She was well aware that this was nowhere near normal behavior for the dedicated lawman. In her sessions with him, she had come to realize that his attachment to rules and the law bordered on a neurosis. He defined himself almost entirely by it. And she suspected that one of the reasons he was having such difficulty letting go of Chico’s death, outside of the obvious understandable attachment issues, was that in the moment of his canine partner’s death he had seen a side of himself that did not fit with his lawful perceptions. And until he faced that, until he coped with it and accepted it for the natural thing that it was, he was never going to move onward. But he was a reasonably well-adjusted man, for a cop, and she had faith he’d find his way eventually. But then why the need to shadow him?
The reason was perhaps as simple as that she hated the idea of seeing him self-destruct before he got the chance.

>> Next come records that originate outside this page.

/-! `State.putByte` writes `mem` alone. -/

@[simp] theorem State.putByte_agenda (s : State) (a : Nat) (x : Byte) : (s.putByte a x).agenda = s.agenda := rfl
@[simp] theorem State.putByte_turn (s : State) (a : Nat) (x : Byte) : (s.putByte a x).turn = s.turn := rfl
@[simp] theorem State.putByte_harts (s : State) (a : Nat) (x : Byte) : (s.putByte a x).harts = s.harts := rfl
@[simp] theorem State.putByte_tasks (s : State) (a : Nat) (x : Byte) : (s.putByte a x).tasks = s.tasks := rfl
@[simp] theorem State.putByte_graphs (s : State) (a : Nat) (x : Byte) : (s.putByte a x).graphs = s.graphs := rfl
@[simp] theorem State.putByte_ready (s : State) (a : Nat) (x : Byte) : (s.putByte a x).ready = s.ready := rfl
@[simp] theorem State.putByte_rotation (s : State) (a : Nat) (x : Byte) : (s.putByte a x).rotation = s.rotation := rfl
@[simp] theorem State.putByte_pend (s : State) (a : Nat) (x : Byte) : (s.putByte a x).pend = s.pend := rfl
@[simp] theorem State.putByte_recent (s : State) (a : Nat) (x : Byte) : (s.putByte a x).recent = s.recent := rfl
@[simp] theorem State.putByte_rung (s : State) (a : Nat) (x : Byte) : (s.putByte a x).rung = s.rung := rfl
@[simp] theorem State.putByte_held (s : State) (a : Nat) (x : Byte) : (s.putByte a x).held = s.held := rfl
@[simp] theorem State.putByte_buffers (s : State) (a : Nat) (x : Byte) : (s.putByte a x).buffers = s.buffers := rfl
@[simp] theorem State.putByte_nextUid (s : State) (a : Nat) (x : Byte) : (s.putByte a x).nextUid = s.nextUid := rfl
@[simp] theorem State.putByte_l2 (s : State) (a : Nat) (x : Byte) : (s.putByte a x).l2 = s.l2 := rfl
@[simp] theorem State.putByte_stores (s : State) (a : Nat) (x : Byte) : (s.putByte a x).stores = s.stores := rfl
@[simp] theorem State.putByte_hostWrites (s : State) (a : Nat) (x : Byte) : (s.putByte a x).hostWrites = s.hostWrites := rfl
@[simp] theorem State.putByte_err (s : State) (a : Nat) (x : Byte) : (s.putByte a x).err = s.err := rfl
@[simp] theorem State.putByte_marked (s : State) (a : Nat) (x : Byte) : (s.putByte a x).marked = s.marked := rfl
@[simp] theorem State.putByte_walked (s : State) (a : Nat) (x : Byte) : (s.putByte a x).walked = s.walked := rfl
@[simp] theorem State.putByte_rows (s : State) (a : Nat) (x : Byte) : (s.putByte a x).rows = s.rows := rfl
@[simp] theorem State.putByte_acts (s : State) (a : Nat) (x : Byte) : (s.putByte a x).acts = s.acts := rfl
@[simp] theorem State.putByte_due (s : State) (a : Nat) (x : Byte) : (s.putByte a x).due = s.due := rfl
@[simp] theorem State.putByte_waves (s : State) (a : Nat) (x : Byte) : (s.putByte a x).waves = s.waves := rfl
@[simp] theorem State.putByte_banks (s : State) (a : Nat) (x : Byte) : (s.putByte a x).banks = s.banks := rfl
@[simp] theorem State.putByte_copies (s : State) (a : Nat) (x : Byte) : (s.putByte a x).copies = s.copies := rfl
@[simp] theorem State.putByte_accepts (s : State) (a : Nat) (x : Byte) : (s.putByte a x).accepts = s.accepts := rfl
@[simp] theorem State.putByte_regions (s : State) (a : Nat) (x : Byte) : (s.putByte a x).regions = s.regions := rfl
@[simp] theorem State.putByte_progs (s : State) (a : Nat) (x : Byte) : (s.putByte a x).progs = s.progs := rfl
@[simp] theorem State.putByte_beams (s : State) (a : Nat) (x : Byte) : (s.putByte a x).beams = s.beams := rfl
@[simp] theorem State.putByte_l6 (s : State) (a : Nat) (x : Byte) : (s.putByte a x).l6 = s.l6 := rfl
@[simp] theorem State.putByte_phase (s : State) (a : Nat) (x : Byte) : (s.putByte a x).phase = s.phase := rfl
@[simp] theorem State.putByte_bootCause (s : State) (a : Nat) (x : Byte) : (s.putByte a x).bootCause = s.bootCause := rfl
@[simp] theorem State.putByte_failPosts (s : State) (a : Nat) (x : Byte) : (s.putByte a x).failPosts = s.failPosts := rfl
@[simp] theorem State.putByte_elapsed (s : State) (a : Nat) (x : Byte) : (s.putByte a x).elapsed = s.elapsed := rfl
@[simp] theorem State.putByte_hostlim (s : State) (a : Nat) (x : Byte) : (s.putByte a x).hostlim = s.hostlim := rfl
@[simp] theorem State.putByte_cxllim (s : State) (a : Nat) (x : Byte) : (s.putByte a x).cxllim = s.cxllim := rfl
@[simp] theorem State.putByte_spancfg (s : State) (a : Nat) (x : Byte) : (s.putByte a x).spancfg = s.spancfg := rfl
@[simp] theorem State.putByte_fwaddr (s : State) (a : Nat) (x : Byte) : (s.putByte a x).fwaddr = s.fwaddr := rfl
@[simp] theorem State.putByte_fwlen (s : State) (a : Nat) (x : Byte) : (s.putByte a x).fwlen = s.fwlen := rfl
@[simp] theorem State.putByte_fwImage (s : State) (a : Nat) (x : Byte) : (s.putByte a x).fwImage = s.fwImage := rfl
@[simp] theorem State.putByte_perst (s : State) (a : Nat) (x : Byte) : (s.putByte a x).perst = s.perst := rfl
@[simp] theorem State.putByte_power (s : State) (a : Nat) (x : Byte) : (s.putByte a x).power = s.power := rfl
@[simp] theorem State.putByte_scrapped (s : State) (a : Nat) (x : Byte) : (s.putByte a x).scrapped = s.scrapped := rfl
@[simp] theorem State.putByte_throttledDies (s : State) (a : Nat) (x : Byte) : (s.putByte a x).throttledDies = s.throttledDies := rfl
@[simp] theorem State.putByte_spares (s : State) (a : Nat) (x : Byte) : (s.putByte a x).spares = s.spares := rfl
@[simp] theorem State.putByte_cycles (s : State) (a : Nat) (x : Byte) : (s.putByte a x).cycles = s.cycles := rfl
@[simp] theorem State.putByte_scCount (s : State) (a : Nat) (x : Byte) : (s.putByte a x).scCount = s.scCount := rfl
@[simp] theorem State.putByte_tick (s : State) (a : Nat) (x : Byte) : (s.putByte a x).tick = s.tick := rfl
@[simp] theorem State.putByte_hostReply (s : State) (a : Nat) (x : Byte) : (s.putByte a x).hostReply = s.hostReply := rfl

It’s not your responsibility, Mari, she lectured her-self for the thousandth time. But as with most things, she had a follow-up question. If not me, then who? In a world full of people foisting responsibility onto others, no one was stepping up for their fellow humans and humanity. They were all waiting for others to step in. Well, she was an other. She’d always lived by that belief, and she wasn’t going to stop now, even if it cost her a little more than she was willing to give in the long run. At least she’d be able to sleep soundly, knowing she’d done the right thing.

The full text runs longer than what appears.